504 Wild Whooping Cranes Estimated at ANWR this past winter
U.S. Fish and Wildlife Service biologists have completed analysis of last winter’s aerial surveys of the Aransas-Wood Buffalo whooping crane population. “Preliminary data analysis indicated 504 whooping cranes, including 13 juveniles, in the primary survey area (approximately 153,950 acres) centered on Aransas National Wildlife Refuge near Austwell, Texas.
This is comparable with the prior winter’s estimate of 505 whooping cranes, indicating the population remained stable but did not experience the growth this year that it has the past several years. An additional 12 birds were noted outside the primary survey area during the survey. This marks the 2nd year in a row that the population has topped the 500 mark. The lack of population growth last winter likely resulted from a low chick production season on the breeding grounds of northern Canada during the spring-summer of 2018.”

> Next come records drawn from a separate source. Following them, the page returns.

-- ==== Sys2Proof/Machine/Cascade.lean ====
section
/-!
DEFINITION. Ploli links, the group, interloan transfers and windows, the peer inbox (10 R375 to R388, R393, R394).
-/
namespace Sys2Proof.Machine

/-- The Ploli major version of the running desk firmware (R375, 15 R509); 0 with none. -/
def State.ploliMajor (s : State) : Nat := match s.fw.desk with | some k => le (s.slotHdr k) 0xD 1 | none => 0

/-- The member at the far end of a link by the topology's table (R377): none for an unused link. -/
def farMember (topo count me l : Nat) : Option Nat :=
  match topo with
  | 1 => if l = 0 then (if me = 0 then none else some (me - 1)) else if l = 1 ∧ me + 1 < count then some (me + 1) else none
  | 2 => if l = 0 then some ((me + count - 1) % count) else if l = 1 then some ((me + 1) % count) else none
  | 3 => if l < 3 then some (me ^^^ 2 ^ l) else none
  | 4 => if l + 1 < count then some (if l < me then l else l + 1) else none
  | _ => none

/-- An interloan transfer leaves the list, its piece no longer awaited; the bytes of a read go into the carrel's store (R385). -/
def State.ilEnd (s : State) (t : IlTx) (data : Option Bytes) : State :=
  let s := match data with
    | some d => if t.write then s else s.setMem t.p ((s.mem t.p).write t.piece.loc (slice d 0 t.piece.len))
    | none => s
  let x := s.carrel t.p
  let s := s.setCarrel t.p { x with xfers := x.xfers.map fun f =>
    if f.tag = t.tag then { f with wait := f.wait.filter fun e => decide (e ≠ (ilKey t.itag, t.piece)) } else f }
  { s with cas := { s.cas with il := s.cas.il.filter fun x => decide (x.itag ≠ t.itag) } }

/-- Every interloan transfer that satisfies `p` ends, and with it the sending slot, with `CPL_TIMEOUT` (R382, R384). -/
def State.ilAbort (s : State) (p : IlTx → Bool) : State :=
  (s.cas.il.filter p).foldl (fun s t => (s.ilEnd t none).endSlot t.slot { status := 3 }) s

/-! ### Links and membership -/

/-- The members reached over links that are up (R377, R379). -/
def State.reached (s : State) : Nat :=
  (List.range 4).foldl (fun a l => if s.g PLOLI_LINK.STATE l = 1 then a ||| tget (fun _ => 0) s.cas.reach l else a) 0

/-- The group's state as the links show it (R379): `CONFLICT`, in which the device stands alone and its due dates are local ones (04 R135); `FORMED` once every
member is reached, else as it is or `FORMING`. Group work that is suspended takes in the entries that are group entries again (log entry 104). -/
def State.groupEval (s : State) : State :=
  if s.arec.role = 0 then s
  else if s.cas.confl ≠ 0 then ((((s.p CAS_STATUS.PRESENT 0 (2 ^ s.arec.member)).p CAS_STATUS.STATE 0 3).groupLocal).unsuspend).ddFireMarked 256
  else
    let all := (2 ^ s.arec.count - 1) &&& (255 - 2 ^ s.arec.member)
    let s := s.p CAS_STATUS.PRESENT 0 ((s.g CAS_STATUS.PRESENT ||| s.reached) ||| 2 ^ s.arec.member)
    if s.reached &&& all = all then ((s.p CAS_STATUS.STATE 0 2).suspendEnts.ilGo).groupResume
    else if s.g CAS_STATUS.STATE = 4 ∨ s.g CAS_STATUS.STATE = 2 then s.ilGo
    else (s.p CAS_STATUS.STATE 0 1).suspendEnts

/-- The links' reach has changed from `old`: when the last way to a member went is kept (R378). -/
def State.noteReach (s : State) (old : Nat) : State :=
  (setBitsOf 8 old).foldl (fun s m =>
    if bit s.reached m then s else { s with cas := { s.cas with gone := tset (fun _ => 0) s.cas.gone m s.time } }) s

/-- A group record's device forms its group, and the links that its topology leaves unused show it (R377, R379). -/
def State.groupStart (s : State) : State :=
  if s.arec.role = 0 then s
  else
    let s := (s.p CAS_STATUS.STATE 0 1).p CAS_STATUS.PRESENT 0 (2 ^ s.arec.member)
    (List.range 4).foldl (fun s l => if (farMember s.arec.topo s.arec.count s.arec.member l).isNone then s.p PLOLI_LINK.STATE l 5 else s) s

/-- `PLOLI_LINK_TRAIN`: what the two ends exchange decides the link's state (R375, R377, R379); a link that failed calibration stays down
(13 R459). -/
def State.ploliTrain (s : State) (l : Nat) (x : PloliPeer) : State :=
  let r := s.arec
  let old := s.reached
  let mine := s.ploliMajor
  if 4 ≤ l ∨ !s.inService ∨ !(s.cage (8 + l)).powered ∨ s.port.serdesLost ∨ l ∈ s.cas.bad then s
  else if r.role = 0 then s.p PLOLI_LINK.STATE l 0
  else match farMember r.topo r.count r.member l with
    | none => s.p PLOLI_LINK.STATE l 5
    | some m =>
      let s : State := { s with cas := { s.cas with confl := setBit s.cas.confl l false, reach := tset (fun _ => 0) s.cas.reach l 0 } }
      if !x.up then ((s.p PLOLI_LINK.STATE l 0).groupEval).noteReach old
      else
        let s := s.p PLOLI_LINK.PEER_MAJOR l x.major
        let conflict := (x.group = r.groupId ∧ (x.master ≠ r.master ∨ x.count ≠ r.count ∨ x.topo ≠ r.topo ∨ x.kind ≠ r.kind)) ∨ x.member = r.member
        if mine + 1 < x.major ∨ x.major + 1 < mine then (((s.p PLOLI_LINK.STATE l 3).raise { source := srcId 7 l 5 }).groupEval).noteReach old
        else if conflict then
          let s : State := { s with cas := { s.cas with confl := setBit s.cas.confl l true } }
          (((s.p PLOLI_LINK.STATE l 0).raise { source := srcId 7 l 3 }).groupEval).noteReach old
        else if x.group ≠ r.groupId ∨ x.member ≠ m then (((s.p PLOLI_LINK.STATE l 4).raise { source := srcId 7 l 6 }).groupEval).noteReach old
        else
          let s : State := { s with cas := { s.cas with reach := tset (fun _ => 0) s.cas.reach l (x.reach ||| 2 ^ m) } }
          ((s.p PLOLI_LINK.STATE l 1).groupEval).noteReach old

/-- `PLOLI_RETRAIN` (R375): the link stays up, nothing is lost; the retrain is counted. -/
def State.ploliRetrain (s : State) (l : Nat) : State :=
  if l < 4 ∧ s.g PLOLI_LINK.STATE l = 1 then
    ((s.bump PLOLI_LINK.RETRAINS l).tally fun t => { t with retrains := t.retrains + 1 }).raise { source := srcId 7 l 1 }
  else s

/-- `PLOLI_LINK_DOWN`: transfers find another route or wait (R378); loss of a member is `MEMBER_LOST`. -/
def State.ploliDown (s : State) (l : Nat) : State :=
  if l < 4 ∧ s.g PLOLI_LINK.STATE l ≠ 5 ∧ s.arec.role ≠ 0 then
    let s := if s.g PLOLI_LINK.STATE l = 1 then s.raise { source := srcId 7 l 2 } else s
    let old := s.reached
    let s := s.p PLOLI_LINK.STATE l 0
    State.noteReach { s with cas := { s.cas with reach := tset (fun _ => 0) s.cas.reach l 0 } } old
  else s

/-- 100 µs in ticks. -/
def us100 : Nat := 15625

/-- `MEMBER_LOST` (R378, R382): no route has reached the member for 100 µs. A member that loses the master ends its interloan transfers and frees the
plan's entries; in every other case the transfers to the member that is lost meet their own time limit (R384). -/
def State.memberLost (s : State) (m : Nat) : State :=
  if s.arec.role = 0 ∨ s.arec.count ≤ m ∨ m = s.arec.member ∨ bit s.reached m ∨ !bit (s.g CAS_STATUS.PRESENT) m
      ∨ s.time < tget (fun _ => 0) s.cas.gone m + us100 then s
  else
    let s := s.p CAS_STATUS.PRESENT 0 (setBit (s.g CAS_STATUS.PRESENT) m false)
    let s := s.raise { source := srcId 7 4 4, info0 := m }
    if s.arec.role = 2 ∧ m = s.arec.master then
      let s := s.p CAS_STATUS.STATE 0 4
      (s.ddFree s.inPlan).ilAbort fun _ => true
    else s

Delay in Whooping Crane survey
During winter 2018–2019, the U.S. Fish and Wildlife Service continued to use a Quest Kodiak aircraft and surveys were conducted in mid-February. The primary survey area (approximately 153,950 acres; Figure 1) was surveyed multiple times during February 9–14, 2019. San Jose Island, West Marsh, Lamar-Tatton, Matagorda Island Central, and Welder Flats-Dewberry were surveyed 4 times and Blackjack was surveyed 5 times. Due to logistical constrains and poor weather conditions, the secondary survey areas (approximately 169,300 acres; Figure 1) were not surveyed this winter. Due to unforeseen circumstances, the U.S. Fish and Wildlife Service conducted the survey later than planned which likely resulted in underestimates of recruitment due to late season changes in plumage coloration.

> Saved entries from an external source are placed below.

/-- The rules across sections (R485, R488, R489). -/
def crossBad (b : Bytes) (ss : List Sect) : Option SectFail :=
  if (sectAt ss 1).isNone then some ⟨1, none⟩
  else match sectAt ss 2 with
    | none => none
    | some x =>
      let base := sectField b ss 9 4 1 16 + sectField b ss 9 5 1 16
      let dd := if x.len = 16 then [] else (List.range (le b x.off 1)).map fun p => (decide (256 < base + entrySum b x.off p 8 1), x.off + 24 + 16 * p)
      (firstBad (prioBad b x.off x.len ++ dd)).map fun o => ⟨2, some o⟩

/-- A body's sections when they keep every rule, else what fails. -/
def bodyOf (b : Bytes) (n : Nat) : List Sect × Option SectFail :=
  let r := sectsOf b n 0 []
  match r.2 with
  | some f => (r.1, some f)
  | none => (r.1, crossBad b r.1)

/-! ### A copy (R481 to R484) -/

/-- A failed copy: the check's code, and for `SECTION` what failed. -/
structure CopyFail where
  code : Nat
  sect : Option SectFail := none
deriving DecidableEq, Repr

/-- The first check that a copy fails (R483). `rd` reads bytes of the copy; `digest` is the fused key digest. -/
def copyCheck (rd : Nat → Nat → Bytes) (digest : Nat) : Option CopyFail :=
  let h := rd 0 4096
  let n := le h 0x10 4
  if le h 0xFFC 4 ≠ crc32c (h.take 0xFFC) then some ⟨1, none⟩
  else if le h 0 4 ≠ 0x4341484D then some ⟨2, none⟩
  else if le h 5 1 ≠ 1 then some ⟨3, none⟩
  else if 0x30000 < le h 8 4 ∨ le h 0xC 4 < 0x30000 then some ⟨4, none⟩
  else if n % 8 ≠ 0 ∨ n < 8 ∨ 49152 < n ∨ le h 6 2 ≠ 0 ∨ le h 0x1A 6 ≠ 0 ∨ (slice h 0xD3D 703).any (fun x => decide (x ≠ 0)) then some ⟨5, none⟩
  else
    let key := rd 0x1000 1952
    if Config.sha384 key ≠ digest then some ⟨6, none⟩
    else if !Config.mldsaVerify key (slice h 0x50 3309) (h.take 0x50) then some ⟨7, none⟩
    else
      let b := rd 0x2000 n
      if Config.sha384 b ≠ le h 0x20 48 then some ⟨8, none⟩
      else match (bodyOf b (le h 0x18 2)).2 with
        | some f => some ⟨9, some f⟩
        | none => none

/-- The `INFO0` of a failed copy (R484); the offset that the manual does not give is `open_`. -/
def copyInfo (f : CopyFail) (open_ : Nat) : Nat :=
  f.code + (match f.sect with | some x => x.typ * 2 ^ 8 + (match x.off with | some o => o | none => open_) % 2 ^ 16 * 2 ^ 24 | none => 0)

/-! ### What a record gives (R487 to R496) -/

/-- The shares of the partitions (R489, R490): explicit or by default, the excess over the capacity cut. -/
def sharesOf (b : Bytes) (ss : List Sect) (cap : Nat) : List Nat :=
  let pc := sectField b ss 2 0 1 1
  match sectAt ss 2 with
  | some x =>
    if x.len = 16 then List.replicate pc ((cap - 1) / pc)
    else
      let fs := (List.range pc).map fun p => le b (x.off + 20 + 16 * p) 4
      let sum := fs.foldl (· + ·) 0
      let ovr := sum - (cap - 1)
      let cut := fs.map fun f => ovr * f / sum
      let rest := ovr - cut.foldl (· + ·) 0
      (List.range pc).map fun p => fs.getD p 0 - cut.getD p 0 - (rest / pc + (if p < rest % pc then 1 else 0))
  | none => List.replicate pc ((cap - 1) / pc)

No growth this year for Whooping Crane Population
The long-term growth rate in the whooping crane population has averaged 4.5% (n = 95; 95% CI = 1.77– 6.98%). The population remained stable from winter 2017–2018 to winter 2018–2019 In summer 2018, the Canadian Wildlife Service reported 24 whooping crane chicks were fledged at Wood-Buffalo Nation Park which is lower than normal. Recruitment was low resulting in no population growth.